Now, lets introduce the pivot_longer() function. As the name impllies, it makes datasets longer by increasing the number of rows and decreasing the number of columns. Let’s imagine we only care about total drug users per category and not frequency. In this dataset, frequency is a character type and we would need to convert to dbl in order to use the function.
#Let's clean the data and get rid of the unnecessary columns
drug_df <- drug_df_0[,-c(4,6,8,10,12,14,16,18,20,22,24,26,28)]
drug_df_morphin_time <- drug_df %>% pivot_longer(-c(age, n), names_to = "Drugs", values_to = "User_%" )
drug_df_morphin_time
## # A tibble: 221 x 4
## age n Drugs `User_%`
## <chr> <dbl> <chr> <dbl>
## 1 12 2798 alcohol-use 3.9
## 2 12 2798 marijuana-use 1.1
## 3 12 2798 cocaine-use 0.1
## 4 12 2798 crack-use 0
## 5 12 2798 heroin-use 0.1
## 6 12 2798 hallucinogen-use 0.2
## 7 12 2798 inhalant-use 1.6
## 8 12 2798 pain-releiver-use 2
## 9 12 2798 oxycontin-use 0.1
## 10 12 2798 tranquilizer-use 0.2
## # ... with 211 more rows
In the above example, I chose to create a new data frame but that was a personal preference not mandatory for the use of the pivot_longer function.
To illustrate the pivot_wider function, we are going to revert the dataset back to wide.

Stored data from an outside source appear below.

theorem test_skip2 : posAndCell (runningAt [0x42#8, 0x15#8, 0xC0#8] 0 []) 5 = some (3, some 0) := by decide

/-- The first instruction after reset, placed from outside: `9E C8 40` (42_interpreter_fsm.md section 8). -/
theorem test_first_instruction_after_reset :
    posAndCell (State.reset.withFetchWord 24 0x40C89E) 2 = some (3, some 101) := by decide

/-! ## Launch and end (95_test_vectors.md sections 5 and 6) -/

theorem test_launch_256_256_is_legal :
    (after (asked [.run [0x5E#8] 256 256])).map (fun t => (t.phase, t.pos)) = some (.running, 0) := by decide

theorem test_launch_0_257_is_refused :
    (after (asked [.run [0x5E#8] 0 257])).map (fun t => (t.phase, t.result)) =
      some (.rejected, some (.rangeFault 0 257)) := by decide

theorem test_launch_9_4_is_refused :
    (after (asked [.run [0x1E#8, 0x0A#8, 0x80#8] 9 4])).map (fun t => (t.phase, t.result, t.cell? 0)) =
      some (.rejected, some (.rangeFault 9 4), none) := by decide

/-- A fragment of 2 bytes is dropped: the run ends and the slice 5:6 of cell 5 is taken. -/
theorem test_fragment_dropped :
    (after { runningAt [0x5E#8, 0x15#8, 0xC0#8, 0x41#8, 0x15#8] 3 [(5, 13)] with rangeStart := 5, rangeEnd := 6 }).map
      (fun t => (t.phase, t.pos, t.result)) = some (.done, 3, some (.cells [(5, 13)])) := by decide

theorem test_slice_250_256 :
    (after { runningAt [] 0 [(0, -1)] with rangeStart := 250, rangeEnd := 256 }).map (fun t => t.result) =
      some (some (.cells [(250, 0), (251, 0), (252, 0), (253, 0), (254, 0), (255, 0)])) := by decide

/-- In DONE the host's next request takes the result and MEM is discarded (42_interpreter_fsm.md R158): here with no
more asked for than that, then with an `Encode`. -/
theorem test_taken_result_discards_mem :
    (after (doneWith .takeResult)).map (fun t => (t.phase, t.mem, t.cell? 5)) = some (.idle, [], none) ∧
    (after (doneWith .takeResult)).bind State.result = some (.cells [(5, 13)]) := by decide

theorem test_encode_after_done_discards_mem :
    (after (doneWith (.encode ⟨30, 2, 100, some 1⟩))).map (fun t => (t.phase, t.mem, t.cell? 5)) =
      some (.idle, [], none) := by decide

/-! ## Witnesses: concrete states and operands that meet the hypotheses of each statement that has some -/

/-- EncodeThenDecodeGivesTheInstruction, at the operand maxima. -/
theorem witness_well_formed : (Instr.skip63 ⟨7#3, 8191#13, 3#3⟩).wf = true := by decide

/-- DecodeThenEncodeGivesTheBytes. -/
theorem witness_decodes :
    decode [0x9E#8, 0xC8#8, 0x40#8, 0x41#8] = .ok (.addStore ⟨2#3, 100#13, 1#3⟩, [0x41#8]) := by decide

/-- EncodeRequestAppendsRecordAndLog, in IDLE, and in DONE with memory and an answer to be taken. -/
theorem witness_encode_request :
    let f : FieldSet := ⟨30, 2, 100, some 1⟩
    let s := asked [.encode f, .beginAssembly]
    let s' := doneWith (.encode f)
    s.phase ≠ .running ∧ s.requests = .encode f :: [.beginAssembly] ∧
    s'.phase = .done ∧ s'.requests = .encode f :: [] ∧ s'.mem ≠ [] ∧ s'.result ≠ none := by decide
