-- ==== Sys2Proof/Machine/Keystream.lean ====
section
/-! DEFINITION. The energy-dispersal generator and its table (44_descrambler.md R250 to R253). -/

namespace Sys2Proof.Machine

/-- 00_scope.md R7: a transport packet is 188 bytes. -/
abbrev pkt : Nat := 188

/-- 44_descrambler.md R250: one step. The feedback bit is `s[14] ^ s[13]`, it is the output, and it enters at bit 0 while the old
bit 14 is dropped. -/
def lfsrStep (s : BitVec 15) : Bool × BitVec 15 :=
  let fb := s.getLsbD 14 ^^ s.getLsbD 13
  (fb, (s <<< 1) ||| (BitVec.ofBool fb).setWidth 15)

/-- 44_descrambler.md R252: `n` steps, each output bit shifted into `v` from below, so the first bit out ends highest. -/
def lfsrBits : Nat → Byte → BitVec 15 → Byte × BitVec 15
  | 0, v, s => (v, s)
  | n + 1, v, s => lfsrBits n ((v <<< 1) ||| (BitVec.ofBool (lfsrStep s).1).setWidth 8) (lfsrStep s).2

/-- 44_descrambler.md R252: "8 keystream bits per output byte, most-significant-bit first". -/
def lfsrByte (s : BitVec 15) : Byte × BitVec 15 :=
  lfsrBits 8 0 s

/-- 44_descrambler.md R252, the loop over the indices `i`, `i + 1`, ..: the register steps at every index, and the entry is forced
to zero at the packet boundaries. -/
def keystreamFrom : Nat → Nat → BitVec 15 → List Byte
  | 0, _, _ => []
  | n + 1, i, s => (if i % pkt = 0 then 0x00 else (lfsrByte s).1) :: keystreamFrom n (i + 1) (lfsrByte s).2

/-- `Keystream(g)` (44_descrambler.md R252): `188 * g` bytes, the first of them `KS0`, for which the register does not step. -/
def keystream (p : Params) (g : Nat) : List Byte :=
  match pkt * g with
  | 0 => []
  | n + 1 => p.ks0 :: keystreamFrom n 1 p.lfsrSeed

end Sys2Proof.Machine
end

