-- ==== Sys2Proof/Machine/Correlator.lean ====
section
/-! DEFINITION. SyncCorrelator (41_correlator.md): `CR.CLR`, `CR.ADDW`, `CR.RUN`, `CR.GET`. -/

namespace Sys2Proof.Machine

/-- `Hard(x)` (41_correlator.md R140): 1 when `x >= CORR_T`. -/
def hardBit (p : Params) (x : Byte) : Bool :=
  decide (p.corrT.toNat ≤ x.toNat)

/-- `Match(x, e)` (41_correlator.md R140): "expected-1 stored as 0, expected-0 stored as 255"; any other element matches nothing. -/
def matchElem (p : Params) (x e : Byte) : Bool :=
  (hardBit p x && e == 0) || (!hardBit p x && e == 255)

/-- `Score(r, o)` (41_correlator.md R143) for the reference word `ref`: the matches of `ref` with the input from offset `o` on. -/
def score (p : Params) (ref buf : List Byte) (o : Nat) : Nat :=
  (List.zipWith (matchElem p) (buf.drop o) ref).countP id

/-- One step of the scan of 41_correlator.md R144 and R145: the pair is replaced only when the new score is greater. -/
def keepBetter (best : Nat × Nat) (cand : Nat × Nat) : Nat × Nat :=
  if best.2 < cand.2 then cand else best

/-- `(BestOff(r), BestScore(r))` (41_correlator.md R144): from `(0, 0)`, scanning the offsets `0 .. N - W` upward. -/
def bestOf (p : Params) (ref buf : List Byte) : Nat × Nat :=
  ((List.range (buf.length - p.W + 1)).map (fun o => (o, score p ref buf o))).foldl keepBetter (0, 0)

/-- `BestWord` (41_correlator.md R145): the smallest index at which the score is largest. -/
def bestWordOf (scores : List Nat) : Nat :=
  (scores.zipIdx.foldl (fun best x => keepBetter best (x.2, x.1)) (0, scores.headD 0)).1

/-- The reference words `0 .. NW - 1`, read from their spaces (20_memory.md R66). -/
def readWords (p : Params) (word : List Memory) : Nat → Except Fault (List (List Byte))
  | 0 => .ok []
  | n + 1 =>
    match readWords p word n with
    | .error e => .error e
    | .ok refs =>
      match readSpace (.rw n) (word.getD n []) 0 p.W with
      | .error e => .error e
      | .ok ref => .ok (refs ++ [ref])

/-- The result registers after a search (41_correlator.md R146): entries `0 .. NW - 1` written, the others kept, `CR.VALID` set. -/
def storeResults (bests : List (Nat × Nat)) (c : Cr) : Cr :=
  markValid { c with
    bestOff := bests.map (fun b => BitVec.ofNat 32 b.1) ++ c.bestOff.drop bests.length
    bestScore := bests.map (fun b => BitVec.ofNat 32 b.2) ++ c.bestScore.drop bests.length
    bestWord := bestWordOf (bests.map (fun b => b.2)) }

/-- `CR.CLR` (41_correlator.md R141, 30_encoding.md R106): the words keep their bytes but cannot be read. -/
def execCrClr (s : State) : Host.Outcome State Fault Refusal :=
  .next ((s.setCr (clearValid { s.cr with nw := 0 })).respond .ok [])

/-- `CR.ADDW [payload]` (41_correlator.md R142, 30_encoding.md R107): `ERR_LEN` before `ERR_FULL` (60_exceptions.md R304). -/
def execCrAddw (payload : List Byte) (s : State) : Host.Outcome State Fault Refusal :=
  .next (
    if payload.length ≠ s.par.W then raiseError .len s
    else if s.cr.nw = s.par.rMax then raiseError .full s
    else
      let r := s.cr.nw
      (s.setCr (clearValid { s.cr with
        word := s.cr.word.set r (memWrite (s.cr.word.getD r []) 0 payload)
        nw := r + 1 })).respond .ok [indexByte r])

/-- The answer of `CR.RUN` (30_encoding.md R108): the best word, its offset, its score. -/
def runAnswer (bests : List (Nat × Nat)) : List Byte :=
  let w := bestWordOf (bests.map (fun b => b.2))
  indexByte w :: (be32 (BitVec.ofNat 32 (bests.getD w (0, 0)).1) ++ be32 (BitVec.ofNat 32 (bests.getD w (0, 0)).2))

/-- `CR.RUN [payload]` (41_correlator.md R146): `ERR_EMPTY_REF` before `ERR_SHORT_BUF`; the payload is not kept. -/
def execCrRun (payload : List Byte) (s : State) : Host.Outcome State Fault Refusal :=
  if s.cr.nw = 0 then .next (raiseError .emptyRef s)
  else if payload.length < s.par.W then .next (raiseError .shortBuf s)
  else
    finish (readWords s.par s.cr.word s.cr.nw) (fun refs =>
      let bests := refs.map (fun ref => bestOf s.par ref payload)
      (s.setCr (storeResults bests s.cr)).respond .ok (runAnswer bests))

/-- A result register of the correlator, absent only in states that no run reaches. -/
def readResult (place : Place) (regs : List Word32) (r : Nat) : Except Fault Word32 :=
  match regs[r]? with
  | none => .error (.absent place)
  | some v => .ok v

/-- `CR.GET r` (41_correlator.md R148, 30_encoding.md R109). -/
def execCrGet (r : Byte) (s : State) : Host.Outcome State Fault Refusal :=
  if s.cr.valid = true ∧ r.toNat < s.cr.nw then
    match readResult (.bestOff r.toNat) s.cr.bestOff r.toNat with
    | .error e => .fault e
    | .ok off => finish (readResult (.bestScore r.toNat) s.cr.bestScore r.toNat) (fun sc => s.respond .ok (be32 off ++ be32 sc))
  else .next (s.respond .none [])

end Sys2Proof.Machine
end

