-- ==== Sys2Proof/Tests/Slice0.lean ====
section
/-! SUPPORT. Tests of the model against the encodings and the vectors of spec/95_test_vectors.md, and for every statement of
Certificates/Slice0/Obligations.lean that has hypotheses a concrete case that meets them. -/

namespace Sys2Proof.Tests

open Sys2Proof.Machine Sys2Proof.Spec

/-! ### Instances and states -/

/-- A small instance: the toy deinterleaver of 95_test_vectors.md 2.6, the correlator of 2.3, a buffer of 4 soft bits. -/
def tiny : Params where
  F := 817
  C := 4
  G := 2
  guardCorr := 2
  berSentinel := 0xFFFFFFFF
  decoder := .hardSlicer
  I := 3
  M := 2
  lfsrSeed := 0x00A9
  ks0 := 0xFF
  W := 8
  rMax := 2
  corrT := 127
  hF := by decide
  hC := by decide
  hG := by decide
  hGC := by decide
  hI := by decide
  hM := by decide
  hW := by decide
  hR := by decide

/-- Configuration T1 of 95_test_vectors.md 2.5. -/
def t1 : Params :=
  { tiny with C := 6552, G := 16, hC := by decide, hG := by decide, hGC := by decide }

def s0 : State := State.resetOf tiny

/-- `s0` with these bytes on the command port. -/
def sent (port : List Byte) : State := { s0 with cmdIn := port }

/-- One unit of the next state of an outcome, with the last response. -/
def after {α : Type} (unit : State → α) (o : Host.Outcome State Fault Refusal) : Option (α × Option Response) :=
  match o with
  | .next t => some (unit t, t.rspOut.getLast?)
  | .fault _ => none
  | .refused _ => none

/-- The responses after an outcome. -/
def responses (o : Host.Outcome State Fault Refusal) : List Response :=
  match o with
  | .next t => t.rspOut
  | .fault _ => []
  | .refused _ => []

def w47 : List Byte := [255, 0, 255, 255, 255, 0, 0, 0]
def wB8 : List Byte := [0, 255, 0, 0, 0, 255, 255, 255]

/-- The input of V-CR-1. -/
def input23 : List Byte :=
  [10, 200, 30, 240, 20, 15, 10, 220, 230, 250, 126, 127, 128, 5, 200, 10, 220, 230, 240, 12, 13, 14, 90]

/-- Both words of V-CR-1 loaded: the set is full. -/
def loaded : State :=
  s0.setCr { s0.cr with word := [cellsAt 0 w47, cellsAt 0 wB8], nw := 2 }

/-- One word loaded, and the results of a search on it. -/
def searched : State :=
  s0.setCr { s0.cr with word := [cellsAt 0 w47, []], nw := 1, bestOff := [2, 0], bestScore := [8, 0], valid := true }

/-- Locked on hypothesis 0, the frame ready, the buffer full, one soft bit pending. -/
def lockedFs : Fs :=
  { fsReset with
    buf := cellsAt 0 [1, 2, 3, 4], pos := 4, pend := [5], dec := fsReset.dec.set 0 (cellsAt 0 (List.replicate 817 0))
    locked := true, ready := true }

def lockedState : State := s0.setFs lockedFs

/-- A deinterleaver that has queued a frame. -/
def queued : State :=
  s0.setDi { s0.di with synced := true, outq := [List.replicate 204 0x47] }

/-! ### Well-formedness refuses -/

theorem test_wf_rot_odd : (Instr.rot 0 [1]).wellFormed = false := by decide

theorem test_wf_group_zero : (Instr.dsCfg 0).wellFormed = false := by decide

theorem test_wf_payload_too_long (payload : List Byte) (h : payload.length = 2 ^ 32) :
    (Instr.rot 0 payload).wellFormed = false ∧ (Instr.crAddw payload).wellFormed = false ∧
    (Instr.crRun payload).wellFormed = false ∧ (Instr.fsPut payload).wellFormed = false ∧
    (Instr.diPush payload).wellFormed = false ∧ (Instr.dsApply payload).wellFormed = false := by
  simp [Instr.wellFormed, payloadFits, h]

drug_df_widen <- drug_df_morphin_time %>% pivot_wider(names_from = `Drugs`, values_from = `User_%` )
drug_df_widen
## # A tibble: 17 x 15
## age n `alcohol-use` `marijuana-use` `cocaine-use` `crack-use`
## <chr> <dbl> <dbl> <dbl> <dbl> <dbl>
## 1 12 2798 3.9 1.1 0.1 0
## 2 13 2757 8.5 3.4 0.1 0
## 3 14 2792 18.1 8.7 0.1 0
## 4 15 2956 29.2 14.5 0.5 0.1
## 5 16 3058 40.1 22.5 1 0
## 6 17 3038 49.3 28 2 0.1
## 7 18 2469 58.7 33.7 3.2 0.4
## 8 19 2223 64.6 33.4 4.1 0.5
## 9 20 2271 69.7 34 4.9 0.6
## 10 21 2354 83.2 33 4.8 0.5
## 11 22-23 4707 84.2 28.4 4.5 0.5
## 12 24-25 4591 83.1 24.9 4 0.5
## 13 26-29 2628 80.7 20.8 3.2 0.4
## 14 30-34 2864 77.5 16.4 2.1 0.5
## 15 35-49 7391 75 10.4 1.5 0.5
## 16 50-64 3923 67.2 7.3 0.9 0.4
## 17 65+ 2448 49.3 1.2 0 0
## # ... with 9 more variables: `heroin-use` <dbl>, `hallucinogen-use` <dbl>,
## # `inhalant-use` <dbl>, `pain-releiver-use` <dbl>, `oxycontin-use` <dbl>,
## # `tranquilizer-use` <dbl>, `stimulant-use` <dbl>, `meth-use` <dbl>,
## # `sedative-use` <dbl>
The new dataset is the original dataset.
There are more complicated uses of pivot_longer() and pivot_wider(). Further exploration of the pivot functions can be found here:
https://tidyr.tidyverse.org/articles/pivot.html
But even at it’s most basic use, the pivot functions are intuitive and easy to use.